In the meantime, Thomas is looking to use all of the aforementioned experience at this year’s Giro d’Italia, which is his main goal for the season. It’s a race the Welshman could have won a couple of times in the past if he wasn’t lucky. WITH journey This year, which includes three time trials, the route should suit him. He turns 37 during the race and says he is looking forward to it.

Will this be his last big tour? Will he update? “I don’t know,” he admits. “I thought I would stop at the end of 2023. But maybe I could have another season. It depends.” On what? His form in the first few months of the season? “Not really. It’s a decision I’d like to make pretty soon, to be honest. Because if this is my last year, I want to just, you know, embrace it and get the most out of racing with these guys while I’m still here.” He smiles. “Obviously, Tom is now the main person in the team.”
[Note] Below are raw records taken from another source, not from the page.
/-- A tile-level register whose write does more than its access codes say. -/
def ownTile (i o : Nat) : Bool :=
  match i with
  | 0 => o == 0x8 || o == 0x28 || o == 0x38
  | 1 => o == 0 || (0x100 ≤ o && o < 0x180 && o % 0x20 == 0xC) || (0x600 ≤ o && o < 0x700 && (o % 0x20 == 0 || o % 0x20 == 0x14))
  | 2 => o == 0x18 || o == 0x28 || o == 0x30
  | 3 => o == 0 || o == 0xC || o == 0x18
  | 7 => o == 0x18 || (0x100 ≤ o && o < 0x200 && o % 0x20 == 8)
  | 8 => o == 0x18 || 0x4000 ≤ o || (0x100 ≤ o && o < 0x500 && o % 0x10 < 8) || (0x800 ≤ o && o < 0x1000 && o % 0x40 < 0x20)
      || (0x1000 ≤ o && o < 0x1200 && o % 0x20 == 0x10)
  | 5 => 0x300050000 + o == R.COD_BUD
  | 10 => o == 8
  | 13 => o == 0x10
  | _ => false

/-- A register of a cluster whose write does more than its access codes say. -/
def ownCluster (o : Nat) : Bool :=
  (0xC08 ≤ o && o < 0xC28) || (0xC40 ≤ o && o < 0xC80) || o == 0x102C || o == 0x1400 || o == 0x1414 || o == 0x1420 || o == 0x15F0
    || (0x1600 ≤ o && o < 0x1700 && (o % 0x20 == 4 || o % 0x20 == 8))
    || (0x1700 ≤ o && o < 0x1800 && (o % 0x40 == 0 || 8 ≤ o % 0x40)) || o == 0x1920 || o == 0x1924

/-- A register that acts as its access codes say: no part of a staged couple, not proof-staged, no row of its own. -/
def codesAlone (a : Nat) : Bool :=
  !stagedLow a && !stagedLow (a - 4) && !(rowAt a).any (fun r => r.ps)
    && !(if a < 0x310000000 then ownTile ((a - 0x300000000) / 0x10000) (a % 0x10000) else ownCluster (a % 0x10000))

/-- The value a write leaves in bit `i` (R15, R16): RW and unsealed SL bits take it, W1C bits clear where it carries 1, but
for one that hardware has set in this core cycle. -/
def bitAfter (r : RegRow) (sealed_ now old new : Bool) (i : Nat) : Bool :=
  if r.rw.testBit i || (r.sl.testBit i && !sealed_) then new
  else if r.w1c.testBit i then old && (!new || now)
  else old

/-- The write carries a bit that differs from the value held, in a field that sealing protects (R16). -/
def hitsSeal (r : RegRow) (a : Nat) (v : Word) (s : State) : Prop :=
  s.sealed = true ∧ ∃ i < 32, r.sl.testBit i = true ∧ v.getLsbD i ≠ (rd a s).getLsbD i

/-! ### Loading -/

/-- The load fails with `code` (R427, R436, R450): PHASE 7, the first failure kept, the TILE alarm raised, the flash port
released; of the registers only STA_STAT and TIL_ASUMH change, and of the rest only the alarm queue. -/
def LoadFails (code : Nat) (s t : State) : Prop :=
  rf R.STA_STAT 0 3 t = 7 ∧
  rf R.STA_STAT 16 8 t = (if rf R.STA_STAT 16 8 s = 0 then code else rf R.STA_STAT 16 8 s) ∧
  rb R.TIL_ASUMH 31 t = true ∧
  (∀ i < 32, 3 ≤ i → ¬ (16 ≤ i ∧ i < 24) → (rd R.STA_STAT t).getLsbD i = (rd R.STA_STAT s).getLsbD i) ∧
  (∀ a, a ∉ [R.STA_STAT, R.TIL_ASUMH] → rd a t = rd a s) ∧
  t = { s with regs := t.regs, cyc := t.cyc, egress := t.egress, loader := { s.loader with drives := false }
               wire := if s.loader.drives then .flash .release :: s.wire else s.wire }

/-- Registers of the die link and the packet layer, LST_SLICE and the spare counts (R436: "every unit except the die link,
the fuses and the repairs of R435"). -/
def outlivesReload (a : Nat) : Bool :=
  a / 0x10000 == 0x3000A || a / 0x10000 == 0x3000B || a == R.LST_SLICE || a == R.STA_REPAIR || a == R.STA_FLASH
    || (List.range 16).any (fun cl => a == R.PAN_SPARE cl || a == R.PAN_LSPARE cl)

/-- Copy B is loaded in place of a rejected copy A (R436, R450): units at reset, POS_TIME at 0, PHASE 1, COPYB, no SIGCHK, the
first failure kept, copy B read from its first byte. That the port is driven again and what the loader keeps in hand is the
model's reading (log entry 127). -/
def LoadsCopyB (code : Nat) (s t : State) : Prop :=
  rf R.STA_STAT 0 3 t = 1 ∧ rb R.STA_STAT 9 t = true ∧ rb R.STA_STAT 11 t = false ∧
  rf R.STA_STAT 16 8 t = (if rf R.STA_STAT 16 8 s = 0 then code else rf R.STA_STAT 16 8 s) ∧
  rb R.TIL_ASUMH 31 t = true ∧ t.mode = .load ∧
  (∀ a, outlivesReload a = true → rd a t = rd a s) ∧
  (∀ a, outlivesReload a = false →
    a ∉ [R.STA_STAT, R.TIL_ASUMH, R.TIL_MCHGL, R.TIL_MCHGH, R.TIL_MCHGCNT] → rd a t = regReset a) ∧
  t.mem = [] ∧ t.ue = [] ∧ t.ce = [] ∧ t.patch = [] ∧ t.sealed = false ∧ t.dlk = s.dlk ∧ t.jtag = s.jtag ∧ t.time = 0 ∧
  t.lst.deadSpares = s.lst.deadSpares ∧ t.pending = s.pending ∧
  t.loader = { flash := s.loader.flash, hasB := true, drives := true, spent := s.loader.spent + s.time } ∧
  t.wire.head? = some (.flash (.read (rf R.STA_STAT 6 2 s) (fourBytes s) 0x4000000))

/-- What a rejected copy brings about (R436): copy B where it can be read and is not the copy in hand, else failure. -/
def Rejected (code : Nat) (s t : State) : Prop :=
  if s.loader.hasB = true ∧ rb R.STA_STAT 9 s = false then LoadsCopyB code s t else LoadFails code s t

/-- FMODE by what SFDP says of the flash (R426). -/
def flashMode (f : FlashInfo) : Nat := if f.sfdp && f.octal then 3 else if f.sfdp && f.quad then 2 else 1

/-- The detection of a flash `f` that answers has ended (R426, R434): FMODE and STA_FLASH, PHASE 1, copy A read from its first
byte. -/
def Detected (f : FlashInfo) (s t : State) : Prop :=
  rf R.STA_STAT 0 3 t = 1 ∧ rf R.STA_STAT 6 2 t = flashMode f ∧
  (∀ i < 32, 3 ≤ i → i ≠ 6 → i ≠ 7 → (rd R.STA_STAT t).getLsbD i = (rd R.STA_STAT s).getLsbD i) ∧
  (f.sfdp = true → rd R.STA_FLASH t = BitVec.ofNat 32 (f.revision.toNat + 256 * f.density.toNat)) ∧
  (f.sfdp = false → rd R.STA_FLASH t = rd R.STA_FLASH s) ∧
  (∀ a, a ∉ [R.STA_STAT, R.STA_FLASH] → rd a t = rd a s) ∧
  t = { s with regs := t.regs, cyc := t.cyc, loader := { s.loader with drives := true }
               wire := .flash (.read (flashMode f) (fourBytes s) (copyBase s)) ::
                 (if flashMode f = 3 then .flash .enterOctal :: s.wire else s.wire) }

/-- MAGIC, FMT and HDRLEN are right (R428). -/
def headerRight (img : List Byte) : Prop := getLE img 0 4 = 0x3834514A ∧ getLE img 4 2 = 1 ∧ getLE img 6 2 = 256

/-- Type, offset, length and destination of section `i` (R429). -/
def secType (img : List Byte) (i : Nat) : Nat := getLE img (256 + 32 * i) 1
def secOff (img : List Byte) (i : Nat) : Nat := getLE img (260 + 32 * i) 4
def secLen (img : List Byte) (i : Nat) : Nat := getLE img (264 + 32 * i) 4
def secDest (img : List Byte) (i : Nat) : Nat := getLE img (268 + 32 * i) 5 % 2 ^ 36

/-- The range lies in the tile store, one cluster's pantry or one cell's local RAM (R7, R429). -/
def inOneStore (a n : Nat) : Prop :=
  (0x8000000 ≤ a ∧ a < 0xA000000 ∧ a + n ≤ 0xA000000) ∨
  (∃ c < 16, 0x100000000 + c * 0x100000 ≤ a ∧ a < 0x100000000 + (c + 1) * 0x100000 ∧ a + n ≤ 0x100000000 + (c + 1) * 0x100000) ∨
  (∃ k < 256, 0x200000000 + k * 0x10000 ≤ a ∧ a < 0x200000000 + (k + 1) * 0x10000 ∧ a + n ≤ 0x200000000 + (k + 1) * 0x10000)

/-- The section table is not malformed (R430, but for the last item, which the REG writes show). -/
def tableRight (img : List Byte) : Prop :=
  let n := getLE img 12 2
  (∀ i < n, 1 ≤ secType img i ∧ secType img i ≤ 5) ∧
  (∀ i < n, 256 + 32 * n ≤ secOff img i ∧ secOff img i + secLen img i ≤ getLE img 8 4) ∧
  (∀ i, i + 1 < n → secOff img i + secLen img i ≤ secOff img (i + 1)) ∧
  (∃ i < n, secType img i = 4 ∧ ∀ j < n, secType img j = 4 → j = i) ∧
  (∀ i < n, ∀ j < n, secType img i = 1 → secType img j = 1 → i = j) ∧
  (∀ i < n, secType img i = 2 → inOneStore (secDest img i) (secLen img i)) ∧
  (∀ i < n, secType img i = 1 → secLen img i = 576)

/-- Two flows meet in a slot of a link, or a reserved flow owns a slot (R393, R394). -/
def SlotsCollide (s : State) : Prop :=
  (∃ f < 256, flowEnds f = none ∧ flowMask f s ≠ 0) ∨
  (∃ f < 256, ∃ g < f, ∃ k, k < (flowUse f s).length ∧ ∃ j, j < (flowUse g s).length ∧
    ((flowUse f s).getD k (0, 0)).1 = ((flowUse g s).getD j (0, 0)).1 ∧
    Nat.land ((flowUse f s).getD k (0, 0)).2 ((flowUse g s).getD j (0, 0)).2 ≠ 0)
/-! ### Position -/

/-- The decoder `y` is `x` after one count of `d` scaled by NUM ÷ DEN (R53). -/
def Counted (num den : Nat) (d : Int) (x y : Dec) : Prop :=
  y.r < den ∧ y.p * den + y.r = x.p * den + x.r + d * num

/-- What the loader, the test port and the clock alone change is as it was: queue, time, patch RAM, seal, loader, test port,
image; and so are the mode and the memories. -/
def Steady (s t : State) : Prop :=
  t.pending = s.pending ∧ t.time = s.time ∧ t.patch = s.patch ∧ t.sealed = s.sealed ∧ t.loader = s.loader ∧
  t.jtag = s.jtag ∧ t.img = s.img ∧ t.mode = s.mode ∧ t.mem = s.mem ∧ t.ue = s.ue

/-- The positions and remainders, the high-water mark and the choice of decoder and input are as they were. -/
def SamePlace (s t : State) : Prop :=
  t.pos.d0.p = s.pos.d0.p ∧ t.pos.d0.r = s.pos.d0.r ∧ t.pos.d1.p = s.pos.d1.p ∧ t.pos.d1.r = s.pos.d1.r ∧ t.pos.use = s.pos.use ∧ t.pos.hwm = s.pos.hwm ∧ t.pos.onSec = s.pos.onSec

/-- Both decoders have followed input n, whose scale they use: their filters stand as the input's, their remainders below
DEN, their positions short of the end (R53, R61). -/
def Follows (n : Nat) (s : State) : Prop :=
  n = driveInput s ∧ s.pos.d0.f = (encOf n s).f ∧ s.pos.d1.f = (encOf n s).f ∧ 0 < driveDen s ∧
  s.pos.d0.r < driveDen s ∧ s.pos.d1.r < driveDen s ∧ s.pos.d0.p < 2 ^ 46 ∧ s.pos.d1.p < 2 ^ 46

/-- A failover from encoder loss on `n` can be made (R52): FOEN, SEC enabled and free of errors, not the lost input. -/
def failoverReady (n : Nat) (s : State) : Bool := mayFailover s && decide (rf R.POS_SRC 2 2 s ≠ n)

/-- Both decoders go on from p with remainder 0 on SEC's counts (R52). -/
def FailedOver (s t : State) : Prop :=
  t.pos.d0.p = pOf s ∧ t.pos.d0.r = 0 ∧ t.pos.d1 = t.pos.d0 ∧ t.pos.onSec = true ∧ t.pos.dropped = none ∧ t.pos.arb = false ∧
  pOf t = pOf s ∧ rb R.POS_STAT 11 t = true ∧ rb R.POS_STAT 2 t = false

/-- Encoder loss (R52, R456): failover where it can be made, else SAFE from every mode of PROOF onward but SLEEP. -/
def EncoderLost (fo : Bool) (s t : State) : Prop :=
  rb R.POS_STAT 3 t = true ∧ (fo = true → FailedOver s t ∧ (s.pos.arb = false → t.mode = s.mode)) ∧
  (fo = false → s.mode.fromProof = true → s.mode ≠ .sleep → t.mode = .safe)
/-! ### Lines: composing, conditioning, coding -/

/-- A register that composing, conditioning or coding a line may write: summaries of alarms, error counts, commit status,
the line store's and the codec's state, event controllers, the composers' blocks with the proof-set registers, pantry
errors. -/
def lineReg (a : Nat) : Bool :=
  a ∈ [R.TIL_ASUML, R.TIL_ASUMH, R.FAB_TSECC, R.ASP_DROP, R.CMP_CMTSTAT, R.NZL_CMTSTAT, R.NZL_STAT, R.LST_STAT, R.LST_WP, R.LST_RP,
    R.LST_OCC, R.LST_OCCMAX, R.LST_DROPCNT, R.LST_REDSEG, R.LST_REDLINE, R.LST_LOG_WP, R.LST_LOG_DROP]
  || (decide (0x30005000C ≤ a) && decide (a < 0x300050028))
  || (decide (0x310000000 ≤ a) && (a % 0x10000 ∈ [0xC08, 0xC0C, 0xC3C, 0x1004, 0x100C, 0x1010, 0x1018, 0x101C, 0x1020,
      0x1030, 0x1418, 0x1804, 0x1808, 0x180C] || (decide (0x1100 ≤ a % 0x10000) && decide (a % 0x10000 < 0x1200))))

/-- Memory that composing, conditioning or coding a line may write: the line store, and the reduction log in a pantry. -/
def lineMem (a : Nat) : Bool := decide (a < 0x6000000) || (decide (0x100000000 ≤ a) && decide (a < 0x101000000))

/-- Frame of a command after which slices go on composing and the codec goes on: the registers in `l` apart. -/
def LinesGoOn (l : List Nat) (s t : State) : Prop :=
  t = { s with regs := t.regs, cyc := t.cyc, mem := t.mem, ue := t.ue, ce := t.ce, egress := t.egress, cmp := t.cmp, lst := t.lst
               blankDue := t.blankDue, evLatch := t.evLatch, evBefore := t.evBefore } ∧
  (∀ a, lineReg a = false → a ∉ l → rd a t = rd a s) ∧ (∀ a, lineMem a = false → mb a t = mb a s)

/-- A slice without a working lane stops (R109): NOLANE, its composition abandoned. -/
def SliceStops (cl : Nat) (s t : State) : Prop :=
  rf (R.CLC_LANE cl) 0 2 t = 0 ∧ rb (R.CLC_ASTAT cl) 5 t = true ∧ rb R.TIL_FORCE 0 t = true ∧ rb R.TIL_REDLOST 1 t = true ∧
  (sliceOf cl t).cur = none ∧ (sliceOf cl t).testing = false ∧ LinesGoOn [R.CLC_LANE cl, R.TIL_FORCE, R.TIL_REDLOST] s t

/-- RESULT by the acceptance table (R100): clusters addressed, line, what is pending, HWM, PREP, FORCE. -/
def commitResult (mask : Nat) (line : Int) (s : State) : Nat :=
  if mask = 0 then 6
  else if s.cmp.pend.any (fun p => Nat.land p.mask mask != 0) then 4
  else if line < s.pos.hwm + 3 then 3
  else if line ≤ s.pos.hwm + rf R.TIL_PREP 0 7 s ∧ rb R.CMP_CFG 16 s = false then 5
  else 1
/-- The line in hand after a recovery that used up the redundancy of unit `u` (R139, R171): its status bit, TIL_FORCE and
TIL_REDLOST set, no copy in use, the line entered anew. -/
def LineUnitLost (pipe stat bit_ force red : Nat) (i : Int) (s t : State) : Prop :=
  rf pipe 0 2 t = 0 ∧ rb stat bit_ t = true ∧ rb R.TIL_FORCE force t = true ∧ rb R.TIL_REDLOST red t = true ∧
  (∃ c, t.lst.busy = some c ∧ c.line = i ∧ c.testing = false ∧ c.encTesting = false ∧ c.mis = 0 ∧ c.encMis = 0) ∧
  LinesGoOn [pipe, stat, R.TIL_FORCE, R.TIL_REDLOST] s t

/-- A spare of the line store stands in for slice `k` (R174): LST_SLICE shows it, SLICEREP, and NOSPARE where the
other is used or failing. -/
def StandsIn (k p : Nat) (s t : State) : Prop :=
  rf R.LST_SLICE (8 + 8 * p) 7 t = k ∧ rf R.LST_SLICE (8 + 8 * (1 - p)) 7 t = rf R.LST_SLICE (8 + 8 * (1 - p)) 7 s ∧
  rb R.LST_STAT 5 t = true ∧
  (rf R.LST_SLICE (8 + 8 * (1 - p)) 7 s ≠ 0x7F ∨ 1 - p ∈ s.lst.deadSpares → k ≠ 0x7F → rb R.LST_STAT 6 t = true ∧ rb R.TIL_REDLOST 8 t = true) ∧
  (∀ a, a ∉ [R.LST_SLICE, R.LST_STAT, R.TIL_ASUML, R.TIL_REDLOST] → rd a t = rd a s) ∧
  t = { s with regs := t.regs, cyc := t.cyc, egress := t.egress, lst := t.lst }
/-! ### Head links -/

/-- Registers that frames waiting for their turn on a Gen-3 port move when they leave (R199, R200, R213). -/
def portReg (a : Nat) : Bool :=
  a == R.PEEL_STAT || a == R.TIL_ASUMH || (List.range 8).any (fun k => a == R.HLK_G3P_REPLAY k || a == R.HLK_G3P_RETX k)

/-- Frame of a command that sends or receives on the links: registers but those in `l` and the occupancy of replay buffers
stay; of the rest only the links' own state, the wire and the alarm queue may differ. -/
def OnLinks (l : List Nat) (s t : State) : Prop :=
  t = { s with regs := t.regs, cyc := t.cyc, egress := t.egress, links := t.links, wire := t.wire } ∧
  ∀ a, a ∉ l → (∀ k < 32, a ≠ R.HLK_G3P_REPLAY k) → rd a t = rd a s

/-- Frame `f` as it leaves port `k`: its bytes and its blocks on the lanes of LMASK (R197). -/
def frameOut (k : Nat) (f : Frame3) (s : State) : Out :=
  .gen3 k (frameBytes k f s) (blocksOf k (frameBytes k f s) s)

/-- Frame `f` left Gen-3 port `k` for the first time, with the port's next SEQ, and is kept; the port is taken until its last
block has left (R199). -/
def FrameSent (k : Nat) (f : Frame3) (s t : State) : Prop :=
  (g3Of k t).replay = (g3Of k s).replay ++ [f] ∧ f.seq = (g3Of k s).seq ∧ (g3Of k t).seq = (f.seq + 1) % 65536 ∧ f.sends = 1 ∧
  f.sent = s.time + frameTime k (f.payload.length / 8) s ∧ (g3Of k t).freeAt = f.sent ∧ frameOut k f s ∈ t.wire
Pidcock looks like a slightly embarrassed compliment. But this is not a person who lacks self-confidence. After the classic season is over, he will take a break to go mountain biking – he wants to defend his MTB gold in Paris next year – but after that, all systems go to the Tour.

Tom Pidcock with a gold medal - REUTERS/Matthew Childs
Tom Pidcock with a gold medal – REUTERS/Matthew Childs

When asked how quickly he expected to challenge the likes of Pogacar and Wingegaard on the biggest stage of them all – Pidcock lasted two weeks in the top 10 last year before dropping to 16th – he didn’t flinch. “At the moment, I want to win stages right away,” he replies. “Obviously after last year I will have less and less freedom to be able to take breaks and win like I did last year. So yes, the next step in my development is a direct victory in the stages.

And the yellow jersey? “In the future, yes, why not? “I think I know myself well enough. I know what my limits are. Whether it’s mountain biking or the Olympics or cross country or where I can get to the classics… I feel like when I believe it’s possible to win something, I still haven’t been wrong.”